Dani Shapiro
July 16, 2009

On Self-Protection

I’ve heard it said that writers have one less layer of skin than most normal people. We walk around just a bit more of ourselves exposed to the elements, to snippets of overheard conversation, to something we see on the street, to the remarks of perfect strangers. Really, it can’t be any other way. That sensitivity is also where the work comes from. But sometimes the sensitivity can be hard to take, especially when it comes to dealing with the response to our work out there in the world.

Lately I have been thinking of my new book as a very young, unprotected child–perhaps a child just learning to walk–shakily moving away from me. It’s still many months before publication, but I can feel it: the way it will be come something separate from me, something other, something that people will have opinions about, will weigh in on. It won’t be for everybody. Some critic will take a swipe at it. Recently, there was a kerfuffle on Twitter about a writer who publicly lost it after receiving a negative review. The immediacy that Twitter allows, combined with the possibility of a brief public melt-down going viral, created a big mess for her.

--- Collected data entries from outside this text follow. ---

-- ==== Sys2Proof/Machine/Settings.lean ====
section
/-!
DEFINITION. The change journal (10 R288), the rewrite of the settings areas (10 R287; 15 R391, R393) and what marks them.
-/
namespace Sys2Proof.Machine

/-- The path codes of 10 R275. -/
def pathCode : Path → Nat
  | .bar0 => 0
  | .i3c => 1
  | .vdm => 2
  | .device => 3

/-- The last `n` of a list. -/
def lastOf {α : Type} (n : Nat) (l : List α) : List α := l.drop (l.length - n)

/-- OLD and NEW of a non-scalar entry (10 R288). -/
def journalHash (b : Bytes) : BitVec 64 := BitVec.ofNat 64 (num (shake256 b 8) 0 8)

/-- Appends a change to the journal, which keeps the latest 256 records (10 R288). -/
def Dictionary.noteChange (x : Dictionary) (index sub path : Nat) (old new : BitVec 64) (rwp : Bool) : Dictionary :=
  let j := (x.jseq + 1) % 2 ^ 32
  let r : JournalRec := { jseq := j, index := index, sub := sub, path := path, old := old, new := new, rwp := rwp, flushed := false }
  { x with jseq := j, journal := lastOf 256 (x.journal ++ [r]), unflushed := if rwp then x.unflushed ++ [(j, entryKey index sub)] else x.unflushed }

/-- A key of the value table names an RWP entry. -/
def isRwpKey (k : Nat) : Bool := match rowOf (k / 256) (k % 256) with
  | some r => r.access = .rwp
  | none => false

/-- The RWP values that differ from their defaults: what a settings area holds (15 R391). -/
def Dictionary.rwpValues (x : Dictionary) : List (Nat × BitVec 64) := x.values.filter fun c => isRwpKey c.1

/-- The side of `Halves` that holds slot A or slot B. -/
def slotSide (b : Bool) : Half := if b then .east else .west

/-- A rewrite of the settings area starts, or follows the running one (10 R287). -/
def Dictionary.startFlush (x : Dictionary) : Dictionary :=
  if x.flushing then { x with flushAgain := true }
  else { x with flushing := true, flushAgain := false, flushValues := x.rwpValues,
                flushJseq := (x.unflushed.getLast?.map fun u => u.1).getD x.flushJseq }

def State.startFlush (s : State) : State := s.modDict Dictionary.startFlush

/-- The newest valid copy of an area: of two the one with the higher COPY_SEQ (15 R391). -/
def Area.newest (x : Area) : Option Settings :=
  match x.copy0, x.copy1 with
  | some a, some b => some (if a.copySeq < b.copySeq then b else a)
  | some a, none => some a
  | none, b => b

/-- Writes the copy that does not hold the newest valid one (15 R391). -/
def Area.write (x : Area) (v : Settings) : Area :=
  let second := match x.copy0, x.copy1 with
    | some a, some b => decide (b.copySeq ≤ a.copySeq)
    | some _, none => true
    | none, _ => false
  if second then { x with copy1 := some v } else { x with copy0 := some v }

/-- An erased area (15 R384). -/
def Area.erased : Area := ⟨none, none⟩

/-- A settings copy as bytes: its header with the digest, and a record for each RWP entry in ascending (index, subindex) (15 R391). -/
def Settings.bytes (x : Settings) : Bytes :=
  let value := fun (r : Row) k => ((x.values.find? fun c => c.1 = entryKey r.index k).map fun c => c.2.toNat).getD r.default
  let recs := (Machine.schema.filter fun r => r.access = .rwp).flatMap fun r => (List.range (r.last + 1 - r.first)).flatMap fun i =>
    le 2 r.index ++ le 1 (r.first + i) ++ le 1 r.type.code ++ le 4 r.type.size ++ padTo 8 (le r.type.size (value r (r.first + i)))
  let head := le 4 0x54534553 ++ le 2 1 ++ zeros 2 ++ le 4 x.schema.toNat ++ le 4 x.jseq ++ le 4 x.copySeq ++ le 4 recs.length ++ zeros 8
  head ++ digest (head ++ recs) ++ recs

/-- The values of an area after the changed entries of a flush (15 R393). -/
def mergeValues (old new : List (Nat × BitVec 64)) (keys : List Nat) : List (Nat × BitVec 64) :=
  old.filter (fun c => !keys.contains c.1) ++ new.filter fun c => keys.contains c.1

/-- The newest valid copy of a slot's area. -/
def Dictionary.area (x : Dictionary) (b : Bool) : Option Settings := (x.areas.get (slotSide b)).newest

/-- Writes values to a slot's area, with the next COPY_SEQ (15 R391). -/
def Dictionary.writeArea (x : Dictionary) (b : Bool) (schema : BitVec 32) (jseq : Nat) (values : List (Nat × BitVec 64)) : Dictionary :=
  let n := ((x.area b).map fun a => (a.copySeq + 1) % 2 ^ 32).getD 0
  { x with areas := x.areas.set (slotSide b) ((x.areas.get (slotSide b)).write { schema := schema, copySeq := n, jseq := jseq, values := values }) }

/-- SCHEMA_VERSION of the image in a slot (15 R380). -/
def Image.schemaOf (x : Image) (b : Bool) : BitVec 32 := ((if b then x.slotB else x.slotA).image.map fun i => i.schema).getD 0

/-- The rewrite has ended: the journal records it holds are marked flushed (10 R287, R288). -/
def Dictionary.flushed (x : Dictionary) : Dictionary :=
  let done := (x.unflushed.filter fun u => decide (u.1 ≤ x.flushJseq)).map fun u => u.1
  let mark := fun (j : JournalRec) => if done.contains j.jseq then { j with flushed := true } else j
  { x with flushing := false, flushValues := [], journal := x.journal.map mark, unflushed := x.unflushed.filter fun u => !done.contains u.1 }

/-- SCHEMA_VERSION of the running image, which its records follow (15 R391). -/
def State.runningSchema (s : State) (b : Bool) : BitVec 32 := (s.image.running.map fun i => i.schema).getD (s.image.schemaOf b)

/-- The end of a rewrite: the active slot's area in full, and while a trial runs the confirmed slot's area for every changed entry (15 R391, R393). In RECOVERY,
where no slot is active, the confirmed slot's area takes every changed entry (log 50). -/
def State.finishFlush (s : State) : State :=
  let x := s.dict
  let c := s.image.control.confirmed
  let keys := (x.unflushed.filter fun u => decide (u.1 ≤ x.flushJseq)).map fun u => u.2
  let merge := fun (x : Dictionary) =>
    x.writeArea c (s.image.schemaOf c) x.flushJseq (mergeValues (((x.area c).map fun a => a.values).getD []) x.flushValues keys)
  let y := match s.image.active with
    | none => merge x
    | some b =>
      let y := x.writeArea b (s.runningSchema b) x.flushJseq x.flushValues
      if s.image.trialState = 2 && b ≠ c then merge y else y
  let again := y.flushAgain
  let s := { s with dict := y.flushed }
  if again then s.modDict Dictionary.startFlush else s

/-- SETTINGS_FLUSH_TIMER: 10 s after the first change not yet written (10 R287). -/
def execSettingsFlushTimer (s : State) : Host.Outcome State Fault Refusal :=
  if s.board.phase ≠ .ready || s.dict.unflushed.isEmpty || s.dict.flushing then .next s else .next s.startFlush

/-- SETTINGS_REWRITE_DONE (10 R287). -/
def execSettingsRewriteDone (s : State) : Host.Outcome State Fault Refusal :=
  if s.board.phase ≠ .ready || !s.dict.flushing then .next s else .next s.finishFlush

/-- SETTINGS_RESTORE marks the active slot's area, and both areas during a trial (10 R287, 15 R393). -/
def State.markRestore (s : State) : State :=
  match s.image.active with
  | none => s
  | some b => s.modDict fun x =>
    { x with restoreMark := if s.image.trialState = 2 then ⟨true, true⟩ else x.restoreMark.set (slotSide b) true }

end Sys2Proof.Machine
end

But I’ve got to say, I know how she felt. A bad review is a little bit like a kid being mean to your kid. When I have seen a child be even slightly cruel to my son, I hate that kid. I want to kill him. And not to take the books-and-babies metaphor too far, but it’s a bit like that with a piece of writing. It’s something close to the writer’s soul, something nurtured and protected until ready to see the light of day–and then–SLAM. Wow. How to avoid feeling vulnerable to that?

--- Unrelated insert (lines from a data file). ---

/-- WRITE_BYTES (10 R282). -/
def execWriteBytes (p : Mctp) (q : Request) (s : State) : Host.Outcome State Fault Refusal := .next (s.mctpArrive p 4 q)

/-- GET_INFO (10 R282). -/
def execGetInfo (p : Mctp) (q : Request) (s : State) : Host.Outcome State Fault Refusal := .next (s.mctpArrive p 5 q)

/-- DICT_REQUEST_SERVICE: the oldest request of a path is applied and answered (10 R273, R284). -/
def execDictRequestService (q : Flashed Requester) (s : State) : Host.Outcome State Fault Refusal :=
  if s.board.phase = .reset then .next s
  else match q.on with
    | .slot k => .next (if s.dict.bar0.head? = some k.val then s.serveBar0 q.ok else s)
    | .mctp p => .next (s.serveMctp p q.ok)

/-- A control response: command, completion code 0 and data, as the MCTP base specification lays them out (10 R280; PRESUMED, log 7). -/
def State.control (s : State) (p : Mctp) (command : Nat) (data : Bytes) : State :=
  if !s.pathOpen (mctpPath p) then s else s.modEnd p fun x => { x with control := x.control ++ [le 1 command ++ le 1 0 ++ data] }

/-- SET_ENDPOINT_ID (10 R280); 0x00 and 0xFF are no endpoint IDs: completion code 2 (PRESUMED, log 7). -/
def execSetEndpointId (p : Mctp) (eid : BitVec 8) (s : State) : Host.Outcome State Fault Refusal :=
  if !s.pathOpen (mctpPath p) then .next s
  else if eid = 0 || eid = 0xFF then .next (s.modEnd p fun x => { x with control := x.control ++ [le 1 1 ++ le 1 2] })
  else .next ((s.modEnd p fun x => { x with eid := eid }).control p 1 (le 1 0 ++ le 1 eid.toNat ++ le 1 0))

/-- GET_ENDPOINT_ID (10 R280). -/
def execGetEndpointId (p : Mctp) (s : State) : Host.Outcome State Fault Refusal := .next (s.control p 2 (le 1 (s.dict.end_ p).eid.toNat ++ le 1 0 ++ le 1 0))

/-- GET_MCTP_VERSION_SUPPORT (10 R280). -/
def execGetMctpVersionSupport (p : Mctp) (s : State) : Host.Outcome State Fault Refusal := .next (s.control p 4 (le 1 1 ++ le 4 Config.mctpVersion.toNat))

/-- GET_MESSAGE_TYPE_SUPPORT: 0x00 and 0x7E (10 R280). -/
def execGetMessageTypeSupport (p : Mctp) (s : State) : Host.Outcome State Fault Refusal := .next (s.control p 5 (le 1 2 ++ le 1 0x00 ++ le 1 0x7E))

/-- GET_VENDOR_DEFINED_MSG_SUPPORT: the PCI vendor ID of the device's configuration space (10 R280). -/
def execGetVendorDefinedMsgSupport (p : Mctp) (s : State) : Host.Outcome State Fault Refusal :=
  .next (s.control p 6 (le 1 0xFF ++ le 1 0 ++ (le 2 Config.vendorId.toNat).reverse ++ (le 2 Config.mctpCommandSet.toNat).reverse))

end Sys2Proof.Machine
end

A few months ago, a writer who had written the single most vicious review I had ever received–over ten years ago it still stings–friended me on Facebook. No note, no nothing. Just a friend request. I stared at it for a few minutes, the words of his review as fresh in my mind as if I had received it that morning. (A universal truth for writers seems to be that we never remember a single word from our good reviews. Only the bad ones stick.) Eventually I did accept him as a friend. Why? I don’t really know. Maybe enough time had passed. Maybe I was trying to be a bigger person. Maybe I wanted to show him that I didn’t care.

But I do care–we all care. Whether it’s a review or a remark or a misunderstanding or even perceived indifference, we do care more than most people. To go back to the Martha Graham letter I quoted from the other day, we writers do walk around experiencing that queer, divine dissatisfaction. Someone once said–I think it was Valerie Martin–that there are three kinds of dispositions: a good disposition, a bad disposition, and a writer’s disposition.

So what are we to do with our dispositions? How are we to protect ourselves, our shivering, naked selves from our sensitivity to all that is? I think the only answer, if there is one, is this: we wrap ourselves in the writing. The work itself is our cloak and our shield. It’s all we’ve got. And the rest of it is none of our business.